Another tip is to add insulation to your pipes. This weekend project can help the efficiency of your home in multiple ways:

  • Insulated pipes reduce heat loss and consequently raises the temperature of your hot water.
  • Covered pipes can reduce the workload of your water heater, helping it last longer.
    The reduced workload can lower your energy bill as the water heater becomes more efficient.
  • Insulation helps ensure pipes won’t freeze during cold snaps or while you’re out of town and the house is colder (read below for that tip).
  • You won’t have to wait as long for the water to get hot!

Many local hardware stores carry pre-cut pipe foam. Once you have this, just cut the foam according to the sizes you need, wrap around pipes, and secure with duct tape.
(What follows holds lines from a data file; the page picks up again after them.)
/-! ## Append (R156) -/

/-- The row of a BF16 slot, written as bit patterns. -/
def writeRow16 (a : Arena) (slot part t : Nat) (row : List Nat) : Kv Unit :=
  kvWrite (a.rowVa slot 0 part t) (row.flatMap (bytesOf 2))

/-- R156, write: the rows, the summary, NTOK and LEN. -/
def appendRow (a : Arena) (r : Seq) (e : Kvpte) (key val : List Nat) : Kv Unit := do
  writeRow16 a e.slot 0 e.ntok key
  writeRow16 a e.slot 1 e.ntok val
  let old ← if e.ntok = 0 then pure none else some <$> readSum a e.sumidx
  writeSum a e.sumidx (sumKey old key)
  writePte a { e with ntok := e.ntok + 1 }
  writeSeq a { r with len := r.len + 1 }

/-- R156: one token, its key and value as BF16 bit patterns, appended to sequence `n`. -/
def append (a : Arena) (n : Nat) (key val : List Nat) : Kv Nat := do
  match ← liveSeq a n with
  | none => pure stBadseq
  | some r =>
    let p := r.len / a.t
    if r.len % a.t = 0 then
      if r.mapcap ≤ p then pure stMapfull
      else if (← stackCount a kStack) = 0 ∨ (← stackCount a 0) = 0 then pure stNoslot
      else
        match ← popStack a kStack with
        | none => pure stNoslot
        | some k =>
          if a.kvmax < k then pure stNoslot
          else
            let slot := a.slotVa 0 ((← popStack a 0).getD 0)
            tierWrites a 0 slot 0
            let old ← readPte a k
            let e := { old with slot := slot, fmt := 0, scl := false, ref := 1, ntok := 0, mass := 0, gen := (old.gen + 1) % 65536, sumidx := k }
            kvWriteNum (r.map + 2 * p) 2 k
            appendRow a r e key val
            pure 0
    else
      match ← lookup a n p with
      | .error st => pure st
      | .ok k =>
        let e ← readPte a k
        if 1 < e.ref then kvFault { cause := cCOW, sub := 0 } (a.pteVa k)
        if e.fmt ≠ 0 ∨ e.ntok ≠ r.len % a.t then kvBrec (a.pteVa k)
        appendRow a r e key val
        pure 0

/-- LEN of a sequence's record. -/
def seqLen (a : Arena) (n : Nat) : Kv Nat := if a.seqmax < n then pure 0 else kvNum (a.seqVa n + 8) 4

/-! ## Release (R158) -/

/-- CHILD of a parent falls by 1; where it is 0 already, the spec states no result (DESIGN CHOICE, log entry 38). -/
def childLess (r : Seq) : Nat :=
  if r.child = 0 then bitsOf (Config.unstated 1 [r.num, r.bits]).toNat 0 16 else r.child - 1

/-- A record becomes free, its parent's CHILD falls, and an ended parent without children follows (R158). -/
def freeSeq (a : Arena) (fuel : Nat) (r : Seq) : Kv Unit :=
  match fuel with
  | 0 => pure ()
  | fuel + 1 => do
    let parent ← if r.depth = 0 then pure none else some <$> readParent a r
    writeSeq a { r with state := 0 }
    match parent with
    | none => pure ()
    | some q =>
      let q := { q with child := childLess q }
      if q.state = 2 ∧ q.child = 0 then freeSeq a fuel q else writeSeq a q

/-- R158: a prefix release of live sequence `n` to page `q`: the status and the references released. -/
def releasePrefix (a : Arena) (n q : Nat) : Kv (Nat × Nat) := do
  match ← liveSeq a n with
  | none => pure (stBadseq, 0)
  | some r =>
    let q' := min q (r.len / a.t)
    let ks ← lookupAll a n (pagesOf r.lowpg q')
    releasePages a ks
    writeSeq a { r with lowpg := max r.lowpg q' }
    pure (0, ks.length)

/-- R158: the end of live sequence `n`. -/
def releaseEnd (a : Arena) (n : Nat) : Kv (Nat × Nat) := do
  match ← liveSeq a n with
  | none => pure (stBadseq, 0)
  | some r =>
    let ks ← lookupAll a n (pagesOf r.lowpg (a.pageCount r.len))
    releasePages a ks
    if r.child = 0 then freeSeq a 4 r else writeSeq a { r with state := 2 }
    pure (0, ks.length)

/-! ## Snapshots and mass (R167, R162) -/

/-- A snapshot: the page pinned and its KVPTE with the pin; none for a free KVPTE or an index above KVMAX. -/
def snapshot (a : Arena) (k : Nat) : Kv (Option Kvpte) := do
  if a.kvmax < k then pure none
  else
    let e ← readPte a k
    if e.free then pure none
    else
      pinPage a e
      pure (some { e with pins := e.pins + 1 })

/-- A pin that a command holds is dropped. -/
def dropPin (a : Arena) (k : Nat) : Kv Unit := do
  let e ← readPte a k
  if e.pins = 0 then kvBrec (a.pteVa k)
  unpinPage a e

/-- R162: MASS rises by `inc`, saturating, and the pin is dropped, in one transaction. -/
def massAndUnpin (a : Arena) (k inc : Nat) : Kv Unit := do
  let e ← readPte a k
  if e.pins = 0 then kvBrec (a.pteVa k)
  unpinPage a { e with mass := min (e.mass + inc) 0xFFFFFFFF }

/-! ## Rows of a slot (R144, R186) -/

/-- The exact values of an MX row's blocks, whose scales are given; the elements of an SX8 block of zeros are not read (R185
Table 7-7). -/
def slotBlocks (va fmt : Nat) (scl : Bool) (scales : List Byte) : Kv (List Val) :=
  match scales with
  | [] => pure []
  | x :: rest => do
    let w := tileWidth (elemFmt fmt)
    let n ← if !scl && x == 0x80 then pure 0 else kvNum va (4 * w)
    let vs ← slotBlocks (va + 4 * w) fmt scl rest
    pure ((List.range 32).map (fun c => codeValue (elemFmt fmt) scl x.toNat (bitsOf n (c * w) w)) ++ vs)

/-- The exact values of row `t` of the K or V part of a slot, as a snapshot names it. -/
def slotRow (a : Arena) (slot fmt : Nat) (scl : Bool) (part t : Nat) : Kv (List Val) := do
  if 2 ≤ fmt then
    slotBlocks (a.rowVa slot fmt part t) fmt scl (← kvBytes (a.scaleVa slot fmt part t) (a.d / 32))
  else
    let w := tileWidth (elemFmt fmt)
    let n ← kvNum (a.rowVa slot fmt part t) (a.rowBytes fmt)
    pure ((List.range a.d).map fun c => codeValue (elemFmt fmt) scl 0 (bitsOf n (c * w) w))

/-- Rows 0 to n − 1 of a part. -/
def slotRows (a : Arena) (slot fmt : Nat) (scl : Bool) (part : Nat) (ts : List Nat) : Kv (List (List Val)) :=
  match ts with
  | [] => pure []
  | t :: rest => do
    let r ← slotRow a slot fmt scl part t
    let rs ← slotRows a slot fmt scl part rest
    pure (r :: rs)

/-! ## Demotion (R163 to R167) -/

/-- The format that a step from `fmt` writes (R166). -/
def demoted (a : Arena) (fmt : Nat) : Nat :=
  match fmt with
  | 0 => 1
  | 1 => if a.m6 = 1 then 3 else 2
  | _ => 4

/-- R163: the decision on one KVPTE: halved if full and live; whether it is to be demoted. -/
def sweepDecision (a : Arena) (k : Nat) : Kv Bool := do
  let e ← readPte a k
  if e.ref = 0 ∨ e.ntok < a.t then pure false
  else
    writePte a { e with mass := e.mass / 2 }
    pure (decide (e.fmt ≠ 4) && decide (e.mass < a.demthr.getD (classOf e.fmt) 0))

/-- R164, R167 step 1: the page pinned, or the status that ends the step. -/
def beginDemotion (a : Arena) (k : Nat) : Kv (Except Nat Kvpte) := do
  if a.kvmax < k then pure (.error stNodem)
  else
    let e ← readPte a k
    if e.ref = 0 ∨ e.fmt = 4 then pure (.error stNodem)
    else if e.ntok < a.t then pure (.error stPartial)
    else
      pinPage a e
      pure (.ok { e with pins := e.pins + 1 })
Adjust Heater Temperature & Vents

Adjusting the temperature and vents in your home can also make a noticeable difference. Most people don’t bother to adjust the thermostat according to time of day, whether they are home or not, and consequently lose out on big savings. The Department of Energy repeatedly discusses how to save money and energy with these simple tips:

  • When you are awake and at home, set your thermostat as low as is comfortable. Wearing a sweater indoors can add approximately 4 degrees of warmth. If your heater is set to 68℉, then you will feel like it’s 72℉ with a sweater on.
  • Lower the temperature by 10°-15° when you’re asleep or not home. Doing this for 6-8 hours a day can lower your energy bills by approximately 10%. A programmable thermostat could also do this for you. If you have a heat pump, keep a moderate setting or use a programmable thermostat to ease wear and tear on the unit.
  • Reverse your ceiling fans. Most fans have a small switch on the base, allowing you to adjust with the seasons. For colder months, your ceiling fans should be at a low speed and rotate in a clockwise direction.
  • Only heat the rooms you use. If you have a spare bedroom or storage area that’s rarely used, close the vents. This will direct airflow to the rooms you use frequently and keep it warm where it matters most.


Child playing in fallen leaves is a sure sign it's autumn!

Now that you’ve explored and completed these winterizing tips, enjoy a nice cozy evening at home. Rejoice over lower energy bills and fewer home repairs! A little work and regularly inspecting your home will protect it for years to come.